Staples's hope is to see Zenimura inducted into the Hall of Fame in 2012 – 70 years after President Roosevelt issued Executive Order 9066 formally calling for detaining thousands of Japanese Americans.
Even after the war, segregation kept Japanese Americans out of the big leagues for decades, similar to what happened to African-Americans. The first Japanese American didn't enter the majors until 1965. "Playing baseball and loving it behind walls of segregation" creates "a true parallel" between black and Japanese-American ballplayers, says Tom Fredrick, a board member of the Negro League Baseball Museum in Independence, Mo.
At least Zenimura had his encounter with the Babe, though, which apparently was memorable. Zenimura singled his first time at bat. He took a big lead off first. "Ruth glanced at me and said, 'Hey, son, aren't you taking too much of a lead?' " Zenimura once told the Fresno Bee. "I said 'no.'
"He called for the pitcher to pick me off. The pitcher threw and I slid behind Ruth. He was looking around to tag me and I already was on the sack. I think this made him mad.

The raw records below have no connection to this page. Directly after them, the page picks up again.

/-- Slot VA (R46). -/
def decodeVA (op : Nat) (w : BitVec 32) : Except DecodeError Instr :=
  match op with
  | 0x01 => decodeRow 0xFF000003 0x01000000 w (.vaddF (fld w 20 4) (fld w 14 6) (fld w 8 6) (fld w 2 6))
  | 0x02 => decodeRow 0xFF000003 0x02000000 w (.vsubF (fld w 20 4) (fld w 14 6) (fld w 8 6) (fld w 2 6))
  | 0x03 => decodeRow 0xFF000003 0x03000000 w (.vmulF (fld w 20 4) (fld w 14 6) (fld w 8 6) (fld w 2 6))
  | 0x04 => decodeRow 0xFF000003 0x04000000 w (.vfmaF (fld w 20 4) (fld w 14 6) (fld w 8 6) (fld w 2 6))
  | 0x05 => decodeRow 0xFF000003 0x05000000 w (.vmaxF (fld w 20 4) (fld w 14 6) (fld w 8 6) (fld w 2 6))
  | 0x06 => decodeRow 0xFF000003 0x06000000 w (.vminF (fld w 20 4) (fld w 14 6) (fld w 8 6) (fld w 2 6))
  | 0x07 => decodeRow 0xFF0000FC 0x07000000 w (.vabsF (fld w 20 4) (fld w 14 6) (fld w 8 6) (fld w 0 2))
  | 0x08 => decodeRow 0xFF000003 0x08000000 w (.vexp2 (fld w 20 4) (fld w 14 6) (fld w 8 6) (fld w 2 6))
  | 0x09 => decodeRow 0xFF0000FF 0x09000000 w (.vrcp (fld w 20 4) (fld w 14 6) (fld w 8 6))
  | 0x0A => decodeRow 0xFF0000FF 0x0A000000 w (.vrsq (fld w 20 4) (fld w 14 6) (fld w 8 6))
  | 0x0B => decodeRow 0xFF000003 0x0B000000 w (.vaddI (fld w 20 4) (fld w 14 6) (fld w 8 6) (fld w 2 6))
  | 0x0C => decodeRow 0xFF000003 0x0C000000 w (.vsubI (fld w 20 4) (fld w 14 6) (fld w 8 6) (fld w 2 6))
  | 0x0D => decodeRow 0xFF000003 0x0D000000 w (.vmulI (fld w 20 4) (fld w 14 6) (fld w 8 6) (fld w 2 6))
  | 0x0E => decodeRow 0xFF000003 0x0E000000 w (.vmaxI (fld w 20 4) (fld w 14 6) (fld w 8 6) (fld w 2 6))
  | 0x0F => decodeRow 0xFF000003 0x0F000000 w (.vminI (fld w 20 4) (fld w 14 6) (fld w 8 6) (fld w 2 6))
  | 0x10 => decodeRow 0xFF000003 0x10000000 w (.vand (fld w 20 4) (fld w 14 6) (fld w 8 6) (fld w 2 6))
  | 0x11 => decodeRow 0xFF000003 0x11000000 w (.vor (fld w 20 4) (fld w 14 6) (fld w 8 6) (fld w 2 6))
  | 0x12 => decodeRow 0xFF000003 0x12000000 w (.vxor (fld w 20 4) (fld w 14 6) (fld w 8 6) (fld w 2 6))
  | 0x13 => decodeRow 0xFF000003 0x13000000 w (.vshl (fld w 20 4) (fld w 14 6) (fld w 8 6) (fld w 2 6))
  | 0x14 => decodeRow 0xFF000003 0x14000000 w (.vshr (fld w 20 4) (fld w 14 6) (fld w 8 6) (fld w 2 6))
  | 0x15 => decodeRow 0xFF000003 0x15000000 w (.vsra (fld w 20 4) (fld w 14 6) (fld w 8 6) (fld w 2 6))
  | 0x16 => decodeRow 0xFF000000 0x16000000 w (.vcmpf (fld w 20 4) (fld w 14 6) (fld w 8 6) (fld w 2 6) (fld w 0 2))
  | 0x17 => decodeRow 0xFF000000 0x17000000 w (.vcmpi (fld w 20 4) (fld w 14 6) (fld w 8 6) (fld w 2 6) (fld w 0 2))
  | 0x18 => decodeRow 0xFF000003 0x18000000 w (.vsel (fld w 20 4) (fld w 14 6) (fld w 8 6) (fld w 2 6))
  | 0x19 => decodeRow 0xFF000003 0x19000000 w (.vdot4 (fld w 20 4) (fld w 14 6) (fld w 8 6) (fld w 2 6))
  | 0x1A => decodeRow 0xFF000003 0x1A000000 w (.vdot4u (fld w 20 4) (fld w 14 6) (fld w 8 6) (fld w 2 6))
  | 0x1B => decodeRow 0xFF000007 0x1B000000 w (.vaddsF (fld w 20 4) (fld w 14 6) (fld w 8 6) (fld w 3 5))
  | 0x1C => decodeRow 0xFF000007 0x1C000000 w (.vmulsF (fld w 20 4) (fld w 14 6) (fld w 8 6) (fld w 3 5))
  | 0x1D => decodeRow 0xFF000007 0x1D000000 w (.vfmasF (fld w 20 4) (fld w 14 6) (fld w 8 6) (fld w 3 5))
  | 0x1E => decodeRow 0xFF000000 0x1E000000 w (.vcmpu (fld w 20 4) (fld w 14 6) (fld w 8 6) (fld w 2 6) (fld w 0 2))
  | 0x1F => decodeRow 0xFF000000 0x1F000000 w (.vaddiI (fld w 20 4) (fld w 14 6) (fld w 8 6) (fld w 0 8))
  | 0x20 => decodeRow 0xFF000000 0x20000000 w (.vshifti (fld w 20 4) (fld w 14 6) (fld w 8 6) (fld w 6 2) (fld w 0 6))
  | _ => .error .unassigned
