/-- A job card (R279) with the progress of its reading. -/
structure Card where
  handle : Nat
  plane  : Nat
  stages : List Nat
  lba    : Nat
  crc    : Nat
  nblk   : Nat
  face   : Nat
  pmask  : Nat
  dstoff : Nat
  pstride : Nat
  coatv  : Nat
  dfmt   : Nat
  sfmt   : Nat
  ss     : Nat
  kseg   : Nat
  ncol   : Nat
  /-- half of each target pair written, as it stood at the start (R315) -/
  halves : Tbl Bool := []
  /-- the whole expert is in this card's extent (R310) -/
  whole  : Bool := false
  /-- STATUS of word 7, written at completion (R278) -/
  status : Nat := 0
  /-- blocks read so far: payload as a little-endian number, and coat -/
  blocks : List (Nat × Coat) := []
  /-- of those, the ones that have left the port's buffer, and the output blocks that have been written (R315) -/
  drained : Nat := 0
  wrote  : Nat := 0
  /-- an LBA of the extent was never written (R301) -/
  unmapped : Bool := false
  /-- LBA of the first codeword that failed (R319) -/
  uncorr : Option Nat := none
  /-- the last codeword has been read: the cycle from which the card may write (R315) -/
  lands  : Option Nat := none
  /-- its handle was dropped while it ran (R318) -/
  dropped : Bool := false
  /-- a partition reset has made its handle IDLE while it ran (R405) -/
  orphan : Bool := false
  deriving DecidableEq, Repr

/-- A handle command on its way to the port (R313, R316, R318). -/
structure HandleCmd where
  /-- 0 WHFETCH, 1 WHDROP, 2 a WHSTAT whose pending result is `id` -/
  kind  : Nat
  id    : Nat := 0
  c     : Nat
  h     : Nat
  part  : Nat
  descIa : Nat := 0
  q     : Nat := 0
  prio  : Bool := false
  dest  : Word := 0
  /-- the task instance that issued it: domain and SEQ (R370) -/
  task  : Option (Nat × Nat) := none
  deriving DecidableEq, Repr

/-- A weight handle (R311) with the descriptor in force and the planes started (R314). -/
structure Handle where
  owner : Nat := 0
  en    : Bool := false
  prio  : Bool := false
  req   : Nat := 0
  landed : Nat := 0
  /-- 0 IDLE, 1 PENDING, 2 PARTIAL, 3 READY, 4 ERROR -/
  st    : Nat := 0
  err   : Nat := 0
  desc  : Nat := 0
  dest  : Word := 0
  fgtc  : Word := 0
  lgtc  : Word := 0
  foot  : Nat := 0
  seq   : Nat := 0
  words : List Word := []
  started : Nat := 0
  deriving DecidableEq, Repr

/-- An activity of the translation layer (R302 to R304): 0 relocation, 1 collection, 2 static wear levelling, 3 patrol;
the block it empties, the LBAs still to copy or the codewords still to read, and the block that takes the copies where
it is not the layer's open block. -/
structure FlashJob where
  kind  : Nat
  block : Nat := 0
  left  : List Nat
  dest  : Option Nat := none
  deriving DecidableEq, Repr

"He called for the ball again. This time he was blocking the base and swung his arm around thinking I would slide the same way, but this time I slid through his legs and he was looking behind. The fans cheered.
"Ruth said, 'If you do that to me again, I'll pick you up and use you as a bat, you runt.' "
Ruth's anger must have abated: He posed for a photo with Zenimura after the game. Someday the diminutive "Dean of the Diamond" may have the last laugh – his own plaque at Cooperstown, right next to the Sultan of Swat himself.